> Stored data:
/-- A run of records written one after another from an index on, each against the tables as the earlier ones left them;
the index advances after each and wraps behind the table's last. `u` and `next` are the state and the index after the run
(R141, R143). -/
def State.WritesRun (t : TableId) : State → Nat → List (List Byte) → State → Nat → Prop
  | s, index, [], u, next => u = s ∧ next = index
  | s, index, record :: rest, u, next =>
    ∃ v, s.writeRecord t index record = .ok v
      ∧ State.WritesRun t v (if index + 1 < t.size then index + 1 else 0) rest u next

/-- None of the refusals of R43 holds for a record of kind FIELD or EVENT, with the class of its source A. -/
def RouteRecord.Consistent (r : RouteRecord) (cls : CueClass) : Prop :=
  r.deadband.toNat ≤ 4095 ∧ r.slew.toNat ≤ 32767 ∧ r.freezeSlew.toNat ≤ 32767
    ∧ r.lo.toInt ≤ r.hi.toInt ∧ r.lo.toInt ≤ r.neutral.toInt ∧ r.neutral.toInt ≤ r.hi.toInt
    ∧ (r.slew.toNat ≠ 0 → r.freezeSlew.toNat ≤ r.slew.toNat)
    ∧ (r.combine = .sum ∨ r.combine = .diff → r.sourceBPresent = true)
    ∧ (r.combine = .pass ∨ r.combine = .peak → r.sourceBPresent = false)
    ∧ (r.kind = .event → r.combine ≠ .peak)
    ∧ (cls = .switch → r.combine = .pass ∧ r.substitutePresent = false)

/-- A FIELD route started again from its N, without peak or converged mark (R47, R65, R110, R111). -/
def Route.restarted (x : Route) : Route :=
  { x with held := x.record.neutral, peak := none, converged := false, settled := true }

/-! ### Terms of the statements about resets -/

/-- Every block at the values of a power-on reset and a part reset, with Link D's rate (R152 and the rules it names). -/
def State.AtResetValues (t : State) (rateD : LineRate) : Prop :=
  (∀ c, t.cue c =
      { config := { cls := .analog, owner := none, neutral := 0, freshLimit := 20, holdLimit := 100, fadeStep := 64 }
        value := 0, previous := 0, pending := none, override := none, stepTag := 0, age := 0, state := .empty })
    ∧ t.batch = { isOpen := false, openTag := 0, timer := none, currentTag := 0 }
    ∧ (∀ id, (t.route id).record.kind = .off ∧ (t.route id).record.combine = .pass
        ∧ (t.route id).record.substitutePresent = false ∧ (t.route id).record.direction = .rising
        ∧ (t.route id).record.receiverAddress = false ∧ (t.route id).record.sourceBPresent = false
        ∧ (t.route id).record.link = .d ∧ (t.route id).record.template = 0 ∧ (t.route id).record.shift = 0
        ∧ (t.route id).record.position = 0 ∧ (t.route id).record.sourceA = 0 ∧ (t.route id).record.sourceB = 0
        ∧ (t.route id).record.eventClass = 0 ∧ (t.route id).record.substitute = 0 ∧ (t.route id).record.gain = 0
        ∧ (t.route id).record.deadband = 0 ∧ (t.route id).record.bias = 0
        ∧ (t.route id).record.lo.toInt = -32768 ∧ (t.route id).record.hi.toInt = 32767
        ∧ (t.route id).record.slew = 0 ∧ (t.route id).record.freezeSlew = 0 ∧ (t.route id).record.neutral = 0
        ∧ (t.route id).record.careMask = 0 ∧ (t.route id).record.threshold = 0 ∧ (t.route id).record.hysteresis = 0
        ∧ (t.route id).held = 0 ∧ (t.route id).peak = none ∧ (t.route id).armed = true
        ∧ (t.route id).settled = false ∧ (t.route id).converged = false)
    ∧ (∀ l, (t.port l).state = (if l = .d then .starting else .off)
        ∧ (t.port l).receiveSeq = none ∧ (t.port l).transmitSeq = 0 ∧ (t.port l).startTimer = 0
        ∧ (t.port l).silence = 0 ∧ (t.port l).idleRun = false
        ∧ (t.port l).fill = .absent ∧ (t.port l).heard = false
        ∧ (t.port l).flags =
            { checkErr := false, seqGap := false, ownerMismatch := false, wrongKind := false, slotOverrun := false
              tailOrphan := false, eventDrop := false, startTimeout := false, signalLost := false }
        ∧ (t.port l).settings =
            { rate := if l = .d then rateD else .mbit25, order := .big, trigger := .internal, haltOnCheck := false
              evMax := 1, almostFull := 4 }
        ∧ (∀ k : Fin 6, (t.port l).plan[k.val] =
            if l = .d ∧ k = 0 then { rule := .eventOrCyclic, template := 0, length := 500 }
            else { rule := .cyclic, template := 0, length := 0 })
        ∧ (∀ n, (t.port l).template n =
            { receiverAddress := false, fieldCount := 0, split := none, tailAddress := false, wide := 0 })
        ∧ (t.port l).walk = none ∧ (t.port l).slotTimer = none ∧ (t.port l).eventCount = 0
        ∧ (t.port l).snapshot = none ∧ (t.port l).line = none ∧ (t.port l).queue = [])
    ∧ t.freeze = { state := .run, timer := none }
    ∧ t.globals = { batchWindow := 10, freezeWindow := 3000, resumeWindow := 3000 }
    ∧ t.management =
        { armLatch := false, cursorTable := .cue, cursorIndex := 0, cursorMode := .read, partialRecord := []
          fill := none, fillNext := 0, resetArm := false, boundary := 0, side := .low, limitLock := false }
    ∧ t.flags =
        { stepTorn := false, stepTimeout := false, freezeLate := false, resumeLate := false, replyLost := false
          partialDiscarded := false, clipped := false }
    ∧ t.lastClipped = 0

/-- A safe run: no command of it ends in a fault or a refusal. -/
def SafeRun (k : Nat) (s : State) : Prop := ∃ t, Host.Core.run
  { State := State, Fault := Fault, Refusal := Refusal, step := step, reset := State.reset } k s = .next t

end Sys2Proof.Machine
end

> INSTRUCTIONS TO FOLLOW:
Word for word, restate the data above from its first line down to and including the line with "x with held".

> TASK ANSWER:
/-- A run of records written one after another from an index on, each against the tables as the earlier ones left them;
the index advances after each and wraps behind the table's last. `u` and `next` are the state and the index after the run
(R141, R143). -/
def State.WritesRun (t : TableId) : State → Nat → List (List Byte) → State → Nat → Prop
  | s, index, [], u, next => u = s ∧ next = index
  | s, index, record :: rest, u, next =>
    ∃ v, s.writeRecord t index record = .ok v
      ∧ State.WritesRun t v (if index + 1 < t.size then index + 1 else 0) rest u next

/-- None of the refusals of R43 holds for a record of kind FIELD or EVENT, with the class of its source A. -/
def RouteRecord.Consistent (r : RouteRecord) (cls : CueClass) : Prop :=
  r.deadband.toNat ≤ 4095 ∧ r.slew.toNat ≤ 32767 ∧ r.freezeSlew.toNat ≤ 32767
    ∧ r.lo.toInt ≤ r.hi.toInt ∧ r.lo.toInt ≤ r.neutral.toInt ∧ r.neutral.toInt ≤ r.hi.toInt
    ∧ (r.slew.toNat ≠ 0 → r.freezeSlew.toNat ≤ r.slew.toNat)
    ∧ (r.combine = .sum ∨ r.combine = .diff → r.sourceBPresent = true)
    ∧ (r.combine = .pass ∨ r.combine = .peak → r.sourceBPresent = false)
    ∧ (r.kind = .event → r.combine ≠ .peak)
    ∧ (cls = .switch → r.combine = .pass ∧ r.substitutePresent = false)

/-- A FIELD route started again from its N, without peak or converged mark (R47, R65, R110, R111). -/
def Route.restarted (x : Route) : Route :=
  { x with held := x.record.neutral, peak := none, converged := false, settled := true }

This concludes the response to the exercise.